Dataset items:
-- ==== Sys2Proof/Machine/HostSide.lean ====
section
/-! DEFINITION. The host link (R360 to R365), reset (R331), RESYNC (R363, R373, R374), the power manager (R375), boot and attestation
(R371, R372). -/

namespace Sys2Proof.Machine

/-! Partition control (R362, R365) -/

/-- R374: the enabled homes. -/
def State.enabledHomes (s : State) : BitVec 12 := BitVec.ofNat 12 (((List.range 12).filter fun h => (s.fuseOf h).home).map (2 ^ ·)).sum
/-- R362: the sets of two, three, four and six homes that a partition may hold. -/
def shapes : List (BitVec 12) :=
  [0x003#12, 0x00C#12, 0x030#12, 0x0C0#12, 0x300#12, 0xC00#12, 0x111#12, 0x222#12, 0x444#12, 0x888#12, 0x00F#12, 0x0F0#12, 0xF00#12, 0x333#12, 0xCCC#12]
/-- R362: whether a set of homes has a permitted shape, all its homes enabled. -/
def State.permits (s : State) (m : BitVec 12) : Bool :=
  m &&& ~~~s.enabledHomes == 0 &&
    (m == 0 || shapes.contains m || m == s.enabledHomes || (List.range 12).any fun h => m == BitVec.twoPow 12 h)
/-- R362: whether a set overlaps another enabled partition. -/
def State.overlaps (s : State) (part : Nat) (m : BitVec 12) : Bool :=
  (List.range 12).any fun q => q != part && (s.part q).en && (s.part q).homes &&& m != 0
/-- R365: whether a write's new set of homes is taken. -/
def State.homesOk (s : State) (part : Nat) (m : BitVec 12) : Bool := !(s.part part).en && s.permits m && !s.overlaps part m
/-- R365: whether a grid of a partition is running or saved. -/
def State.busyPart (s : State) (part : Nat) : Bool := s.grids.any fun g => g.2.alive && g.2.part == part && (g.2.dispatched || g.2.formation)

/-- PC.CTL fields of a written value (R365). -/
def ctlHomes (v : DWord) : BitVec 12 := v.extractLsb' 12 12
def ctlVf (v : DWord) : BitVec 4 := v.extractLsb' 24 4
def ctlAge (v : DWord) : BitVec 8 :=
  let a := v.extractLsb' 28 8
  if a = 0 then 1 else if 128 < a.toNat then 128 else a
/-- R1: the virtual functions of the part: ten on ordering code 2, the DPT9-L. -/
def State.functions (s : State) : Nat := if s.code = 2 then 10 else 12
/-- R365: PC.VF after a write: a number that no function has, or that another partition holds, is not taken. -/
def State.vfAfter (s : State) (part : Nat) (v : DWord) : BitVec 4 :=
  let n := ctlVf v
  if n = 0 then 0
  else if s.functions < n.toNat ∨ (List.range 12).any fun q => q != part && (s.part q).vf == n then (s.part part).vf
  else n
/-- R362, R365: PC.EN after a write, the write's homes taken. -/
def State.enAfter (s : State) (part : Nat) (v : DWord) (homes : BitVec 12) : Bool :=
  let p := s.part part
  if v.getLsbD 0 then p.en || (homes != 0 && !s.overlaps part homes) else p.en && s.busyPart part
/-- R314, R357: the write-combining lines of a partition drain. -/
def State.drainPart (s : State) (part : Nat) : State :=
  let homes := s.homesOf part
  (s.cores.filter fun c => homes.contains (c.1 / 256)).foldl (fun s c => c.2.wc.foldl (fun s l => s.drainLine c.1 l) s) s
/-- R272, R274: a partition takes homes, by a write that names them or that enables it with them: those that are new to it, or that another
partition has taken since, are erased, and every bank unit holds its handler table. -/
def State.takeHomes (s : State) (part : Nat) (m : BitVec 12) : State :=
  let mine := (List.range 12).filter fun h => m.getLsbD h
  let s1 := s.erase (mine.filter fun h => !(s.part part).homes.getLsbD h || (s.home h).owner != some part)
  let s2 := mine.foldl (fun s h => s.setHome h { s.home h with owner := some part }) s1
  let t := (s.part part).handlers
  let behind := mine.flatMap fun h => ((List.range 128).map fun u => 128 * h + u).filter fun u => (s.bank u).table != t || (s.bank u).pending.isSome
  behind.foldl (fun s u => s.setBank u { s.bank u with table := t, pending := none }) s2
/-- R365: a write of PC.CTL that is not refused. -/
def State.setCtl (s : State) (part : Nat) (v : DWord) : State :=
  let p := s.part part
  let m := ctlHomes v
  let en := s.enAfter part v m
  let s1 := if m = p.homes ∧ (p.en ∨ en = false) then s else s.takeHomes part m
  let p1 := { s1.part part with
    ovt := v.extractLsb' 36 16
    wcAge := ctlAge v
    vf := s.vfAfter part v
    homes := m
    badshape := if m = p.homes then p.badshape else false
    swapping := p.swapping || v.getLsbD 3
    freeze := v.getLsbD 1
    frozen := p.frozen && v.getLsbD 1
    en := en }
  let s2 := s1.setPart part p1
  if v.getLsbD 3 then s2.drainPart part else s2
/-- R365: a write of PC.CTL. -/
def State.writeCtl (s : State) (part : Nat) (v : DWord) : State :=
  let p := s.part part
  if 12 ≤ part then s
  else if ctlHomes v ≠ p.homes ∧ s.homesOk part (ctlHomes v) = false then s.setPart part { p with badshape := true }
  else s.setCtl part v
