-- ==== Sys2Proof/Machine/Away.lean ====
section
/-! DEFINITION. Words of a fragment on another device, as its team's core does them (R298, R302, R308 to R312). -/

namespace Sys2Proof.Machine

/-- An operation's fault, or its state with the value that the word comes to. -/
def answerOf (s : State) (x : Except FaultRec (State × DWord)) : State × WordReply :=
  match x with
  | .error r => (s, .fault r)
  | .ok a => (a.1, .done a.2)
/-- R308: what a wait word of a group comes to: a fault that is still to be delivered, its value, or that it waits on. -/
def State.waitReply (s : State) (owed : Option (Nat × Cmd)) (met : Bool) (v : DWord) : State × WordReply :=
  match owed with
  | some x => (s.setCmd x.1 { x.2 with delivered := true }, .fault x.2.faultRec)
  | none => (s, if met then .done v else .wait)
/-- R298, R302, R308 to R312: a word of fragment `n`, which is on another device, at the core of its team. -/
def State.teamWord (s : State) (n : Nat) (w : TeamWord) : State × WordReply :=
  let gn := (s.frag n).group
  let g := s.group gn
  let k := g.team
  let t := s.team k
  match w with
  | .record sa =>
    match s.scrBytes k g.rights.asid sa 64 false with
    | .error x => (s, .fault x)
    | .ok key => (s, .record (BitVec.ofNat 512 (s.valIn .scratch key 64)))
  | .launch bits ls => s.launchFor gn bits ls
  | .append d => s.appendIf k d .wait
  | .lstat => (s, .done (s.lstatOf k))
  | .ovt => (s, .done (g.ovt.setWidth 64))
  | .engine e sa single pc =>
    if s.engineFull k t.home e then (s, .wait)
    else if single then
      answerOf s ((s.scrBytes k g.rights.asid sa 64 false).map fun key => (s.takeCmd n pc t.home t.core e sa.toNat (some (s.bytesIn .scratch key 64)), 0))
    else (s.takeCmd n pc t.home t.core e sa.toNat none, .done 0)
  | .estat e => (s, .done (s.estatOf g e))
  | .bseal => if g.sealedFull then (s, .wait) else (s.sealBatch gn, .done (g.batchNo.setWidth 64))
  | .bwait b => if g.incomplete b then (s, .wait) else s.waitReply (s.batchOwed gn b) true 0
  | .syncw o target =>
    match t.syncFault o with
    | some x => (s, .fault x)
    | none => (s.setSync k o target, .done ((s.genAt k o).setWidth 64))
  | .swait o v =>
    match t.syncFault o with
    | some x => (s, .fault x)
    | none =>
      let s := s.useSync k o
      s.waitReply (s.syncOwed gn o) (genMet (s.genAt k o) v) ((s.genAt k o).setWidth 64)
  | .cbcfg x b => answerOf s ((s.cbConfig k x b).map fun s => (s, 0))
  | .cbput x b => answerOf s ((s.cbOn k b).bind fun c => (c.advance x b).map fun c => (s.putCb k b c, 0))
  | .cbget b => answerOf s ((s.cbOn k b).map fun c => (s, c.c ++ c.p))
  | .cbwait m room b again =>
    match s.cbOn k b with
    | .error x => (s, if again then .wait else .fault x)
    | .ok c => if c.n < m ∧ again = false then (s, .fault (cbFault 6 b)) else s.waitReply (s.cbOwed gn c) (c.met m room) 0

end Sys2Proof.Machine
end

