/-- LAUNCH and LSTAT: the child grid that is created and appended, the records refused, the park on a full queue and its end.
(R22, R103, R212, R290, R291, R292, R294, R298, R342) LAUNCH and LSTAT from another device (log 58), the first command of a parked
LAUNCH (log 57), and bytes of a record in error (log 18) are the model's own choices. -/
def Obligations.LaunchWords : Prop :=
∀ (s : State) (d a : RegNum) (key m : Nat),
    let g := s.g
    let k := s.nextId
    let p := s.part g.rights.part
    let parent := s.grid s.t.grid
    let x : BitVec 512 := BitVec.ofNat 512 (s.valIn .scratch key 64)
    let r := LaunchRec.ofBits x
    let at' := fun (y : BitVec 512) i => (LaunchRec.ofBits y).lease + BitVec.ofNat 64 (8 * i)
    let vasOf := fun y => (List.range (2 * (LaunchRec.ofBits y).nlease)).map (at' y)
    let word := fun y i => (BitVec.ofNat 64 (valueAt s (at' y i) 8) : DWord)
    let lsOf := fun y => (List.range (LaunchRec.ofBits y).nlease).map fun i => leaseEnt (word y (2 * i + 1) ++ word y (2 * i))
    let ls := lsOf x
    let id := BitVec.ofNat 28 p.nextGrid
    let made := fun (u : State) (team k : Nat) (c : Grid) (age : Nat) => (u.grid k).alive = true ∧ (u.grid k).gridid = BitVec.ofNat 28 (s.part c.part).nextGrid ∧
      (u.part c.part).nextGrid = (s.part c.part).nextGrid + 1 ∧ (u.team team).pend = (s.team team).pend ++ [k] ∧ (u.grid k).rcd = c.rcd ∧
      (u.grid k).leases = c.leases ∧ (u.grid k).prio = c.prio ∧ (u.grid k).depth = c.depth ∧ (u.grid k).parent = c.parent ∧ (u.grid k).age = age
    let draft := s.draft s.f.group r (ls.map (·.1))
    (s.f.trap = none → (g.gidx ≠ 0 → Faults (.launch d a) s (faultOf 0x01#8 1)) ∧ (g.gidx = 0 → g.depth = 10 → Faults (.launch d a) s (faultOf 0x23#8))) ∧
    (s.f.trap = none → g.gidx = 0 → g.depth ≠ 10 → (s.sreg a).poison = false → (s.sv a).toNat % 64 = 0 → g.dev ≠ s.fabric.toNat →
      AsksTeam (.launch d a) s (.record (s.sv a)) (fun v u => (u.wrS d v false).setE false) ∧
      (∀ c, s.f.grant = .word (.later c) → exec (.launch d a) s = .next ((s.setF { s.f with grant := .none }).parkLaunch c d)) ∧
      (∀ y, s.f.grant = .word (.record y) → s.accessHeld s.cur = false → s.released s.cur false = true → ReadsHere s 8 (vasOf y) →
        ∃ u : State, Holds (.launch d a) s (u.sendWord s.cur (.launch y (lsOf y))) ∧ u.frags = s.frags ∧ u.net = s.net)) ∧
    (s.f.trap = none → g.gidx = 0 → g.depth ≠ 10 → (s.sreg a).poison = false → (s.sv a).toNat % 64 = 0 → g.dev = s.fabric.toNat →
      s.scrBytes g.team g.rights.asid (s.sv a) 64 false = .ok key → NothingBefore s → s.accessHeld s.cur = false → ReadsHere s 8 (vasOf x) →
        (∀ n off, refusal x ls (some parent.leases) p.nextGrid = some (n, off) →
          Faults (.launch d a) s (faultOf 0x01#8 (BitVec.ofNat 64 n) (BitVec.ofNat 64 off))) ∧
        (refusal x ls (some parent.leases) p.nextGrid = none → s.released s.cur false = true →
          (s.t.pend.length < 4 → ∃ u : State, Goes (.launch d a) s ((u.wrS d (id.setWidth 64) false).setE false) ∧ u.frags = s.frags ∧ u.mem = s.mem ∧
            made u g.team k draft ((k + 1) * 2 ^ 33) ∧ (u.grid k).depth = g.depth + 1 ∧ (u.grid k).prio = min r.prio parent.prio) ∧
          (4 ≤ s.t.pend.length → s.f.outs ≠ [] ∨ (Still s ∧ s.f.leave = none ∧ s.f.due = none) → ∃ u, exec (.launch d a) s = .next u ∧
            (u.frag s.cur).state = .launch k d ∧ (u.frag s.cur).resident = s.f.resident ∧ (u.frag s.cur).pc = s.f.pc + 4 ∧ u.grid k = draft ∧
            u.parts = s.parts ∧ u.mem = s.mem))) ∧
    ((s.frag m).state = .launch key d → (s.group (s.frag m).group).dev ≠ s.fabric.toNat → s.asleep m = false → (s.frag m).outs = [] → (s.frag m).leave = none →
      ((s.frag m).grant = .none → exec (.launchAppendResume m) s = .next (s.sendWord m (.append key))) ∧
      ∀ v, (s.frag m).grant = .word (.done v) → ∃ u, exec (.launchAppendResume m) s = .next u ∧ (u.frag m).state = .ready ∧ (u.frag m).pc = (s.frag m).pc ∧
        (u.frag m).regs = ((({ s with cur := m } : State).wrS d v false).setE false).f.regs) ∧
    ((s.frag m).state = .launch key d → (s.group (s.frag m).group).dev = s.fabric.toNat →
      let team := (s.group (s.frag m).group).team
      (4 ≤ (s.team team).pend.length ∨ s.asleep m = true → exec (.launchAppendResume m) s = .next s) ∧
      let gid := BitVec.ofNat 28 (s.part (s.grid key).part).nextGrid
      ((s.team team).pend.length < 4 → s.asleep m = false → (s.frag m).outs = [] → (s.frag m).leave = none →
        ∃ u, exec (.launchAppendResume m) s = .next u ∧ (u.frag m).state = .ready ∧ (u.frag m).pc = (s.frag m).pc ∧
          (u.frag m).regs = ((({ s with cur := m } : State).wrS d (gid.setWidth 64) false).setE false).f.regs ∧ made u team key (s.grid key) (s.nextId * 2 ^ 33))) ∧
    (g.dev ≠ s.fabric.toNat → AsksTeam (.lstat d) s .lstat fun v u => u.addOut u.cur (u.src.scalarOut .unit d v false false)) ∧
    (g.dev = s.fabric.toNat → Goes (.lstat d) s (s.addOut s.cur (s.src.scalarOut .unit d
      (BitVec.ofNat 64 (min (s.grids.filter fun e => e.2.alive && e.2.byTeam == some g.team).length 65535 * 2 ^ 16 + s.t.pend.length)) false false)))

/-- Host queues, records, dispatch, placement and retirement: what each step creates, counts and frees. (R161, R200, R288, R289,
R292, R293, R294, R296, R298, R322, R327, R336) -/
def Obligations.LaunchSteps : Prop :=
∀ (s : State) (fn q v k core : Nat) (on : Bool),
    let Q := s.lq q
    let val : Word := BitVec.ofNat 32 v
    let G := s.grid k
    let placed := fun (w u : State) (tidx : Nat) =>
      let n := w.nextId
      (u.grid k).placed = tidx + 1 ∧ (u.team n).alive = true ∧ (u.team n).grid = k ∧ (u.team n).tidx = tidx ∧ (u.team n).coreKey = core ∧
      (u.team n).size = G.rcd.scratch ∧ (∀ i, i < G.rcd.scratch → u.scratch.get 0x00#8 (scrKey core ((u.team n).base + i)) = 0) ∧
      ∀ i, i < G.rcd.groups →
        let j := n + 1 + i
        let f := u.frag (fragNo j 0)
        (u.group j).alive = true ∧ (u.group j).team = n ∧ (u.group j).gidx = i ∧ (u.group j).ntiles = G.rcd.tiles ∧ (u.group j).weight = max 1 G.rcd.weight ∧
        f.alive = true ∧ f.group = j ∧ f.own = allLanes ∧ f.regs.mask 0 = allLanes ∧ f.pc = G.rcd.entry ∧
        f.regs.s.get SReg.zero 0 = ⟨G.rcd.args, false, false⟩ ∧ f.regs.s.get SReg.zero 1 = ⟨BitVec.ofNat 64 tidx, false, false⟩ ∧
        f.regs.s.get SReg.zero 2 = ⟨BitVec.ofNat 64 i, false, false⟩ ∧ f.regs.s.get SReg.zero 3 = ⟨BitVec.ofNat 64 G.rcd.teams, false, false⟩
    (q < 64 → fn = 0 ∨ fn = Q.fn.toNat →
      (val = Q.tail ∨ 2 ^ 31 ≤ (val - Q.tail).toNat → exec (.lqTailDoorbell fn q val) s = .next s) ∧
      (val ≠ Q.tail → (val - Q.tail).toNat < 2 ^ 31 → 2 ^ Q.log2.toNat < (val - Q.head).toNat →
        ∃ u, exec (.lqTailDoorbell fn q val) s = .next u ∧ u.lq q = { Q with en := false }) ∧
      (val ≠ Q.tail → (val - Q.tail).toNat < 2 ^ 31 → (val - Q.head).toNat ≤ 2 ^ Q.log2.toNat →
        ∃ u, exec (.lqTailDoorbell fn q val) s = .next u ∧ SameBut s u ∧ u.lq q = { Q with tail := val, ages := Q.ages.filter Q.bellOpen ++ [(val.toNat, s.nextId)] })) ∧
    (q < 64 → exec (.lqEnWrite q on) s = .next (s.setLq q { Q with en := on })) ∧
    (∀ p x y, s.lqReady Q = some p → s.hostBytes Q.asid.toNat (Q.base + BitVec.ofNat 64 (64 * (Q.next.toNat % 2 ^ Q.log2.toNat))) 64 = some x →
      let r := LaunchRec.ofBits (BitVec.ofNat 512 x)
      let new := fun (u : State) => u.grid s.nextId
      ∀ ls : List (LeaseEnt × Bool), ls.length = r.nlease →
        (∀ i, i < r.nlease → (s.hostBytes Q.asid.toNat (r.lease + BitVec.ofNat 64 (16 * i)) 16).map (fun z => leaseEnt (BitVec.ofNat 128 z)) = ls[i]?) →
          ∃ u, exec (.launchRecordRead q) s = .next u ∧ (u.lq q).next = Q.next + 1 ∧
            (refusal (BitVec.ofNat 512 x) ls none (s.part p).nextGrid = none → (new u).alive = true ∧ (new u).rcd = r ∧ (new u).leases = ls.map (·.1) ∧
              (new u).depth = 1 ∧ (new u).part = p ∧ (new u).gridid = BitVec.ofNat 28 (s.part p).nextGrid ∧ (u.part p).nextGrid = (s.part p).nextGrid + 1) ∧
            (refusal (BitVec.ofNat 512 x) ls none (s.part p).nextGrid = some y → u.grids = s.grids)) ∧
    (s.mayDispatch k core = true → (∀ e ∈ s.grids, e.2.part = G.part → e.2.before G = true → ∀ c, c < 3072 → s.mayDispatch e.1 c = false) →
      ∃ u, exec (.gridDispatch k core) s = .next u ∧ (u.grid k).dispatched = true ∧ placed s u 0 ∧
        ∀ i e, G.leases[i]? = some e → ∃ x, x ∈ u.leases ∧ x.1 / 4096 = G.part ∧ s.leases.find x.1 = none ∧ x.2 = leaseBits G.gridid.toNat G.rights.asid i e) ∧
    (G.alive = true → G.stopped = false → G.preempted = none → s.issuerHeld G = false → s.mayPlace k = true → s.coreOf G.part core = true → G.formation = false →
      G.dispatched = true → G.placed < G.rcd.teams → s.depMet G G.placed = true → s.roomFor core G.rcd = true →
        ∃ u, exec (.teamPlace k core) s = .next u ∧ u.mem = s.mem ∧ placed s u G.placed) ∧
    ((s.group q).alive = true → s.fragsOf q = [] → (∀ c ∈ s.cores, ∀ e ∈ c.2.mmaQ, e.group ≠ q) → ∃ u, exec (.groupRetire q) s = .next u ∧
      (u.group q).alive = false ∧ ((s.group q).dev = s.fabric.toNat → (∀ c i, s.slot c i = .claimed q → u.slot c i = .clearing) ∧
        ∀ t, (s.group q).team = t → (s.team t).alive = true → (s.team t).forming = false → (s.team t).maps = [] → u.groupsOf t = [] →
          (u.team t).alive = false ∧ (s.team t).tidx ∈ (u.grid (s.team t).grid).bitmap)) ∧
    (s.gridDone k = true → ∃ u, exec (.gridRetire k) s = .next u ∧ (u.grid k).alive = false ∧ (u.grid k).retired = true ∧
      (G.formation = false → ∀ e ∈ u.leases, ¬(e.1 / 4096 = G.part ∧ (e.2.extractLsb' 228 28) = G.gridid)) ∧
      (G.rcd.done = 0 → u.mem = s.mem) ∧
      ∀ x, G.stopped = false → G.formation = false → G.rcd.done ≠ 0 → fld G.rcd.done 57 7 = 0 → s.walk G.rights.asid G.rcd.done = .ok x → x.r = true → x.w = true →
        x.dev = s.fabric.toNat →
          let c := s.cellOf x G.rcd.done
          s.delivered [⟨0, .dram, c, 4, G.rcd.inc.setWidth 64, G.rcd.done, some .add, 0⟩] = true → s.readErr c 4 = false → c % 2 ^ 40 + 4 ≤ 2 ^ 40 →
            KeepsOthers s u [c] 4 ∧ BitVec.ofNat 32 (u.valIn .dram c 4) = BitVec.ofNat 32 (s.valIn .dram c 4) + G.rcd.inc.setWidth 32)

● **What is being asked**:
Print, without alteration, only the lines above between the one holding "let r := LaunchRec.ofBits x" and the one holding "let lsOf := fun", inclusive.

● **Response**:
    let r := LaunchRec.ofBits x
    let at' := fun (y : BitVec 512) i => (LaunchRec.ofBits y).lease + BitVec.ofNat 64 (8 * i)
    let vasOf := fun y => (List.range (2 * (LaunchRec.ofBits y).nlease)).map (at' y)
    let word := fun y i => (BitVec.ofNat 64 (valueAt s (at' y i) 8) : DWord)
    let lsOf := fun y => (List.range (LaunchRec.ofBits y).nlease).map fun i => leaseEnt (word y (2 * i + 1) ++ word y (2 * i))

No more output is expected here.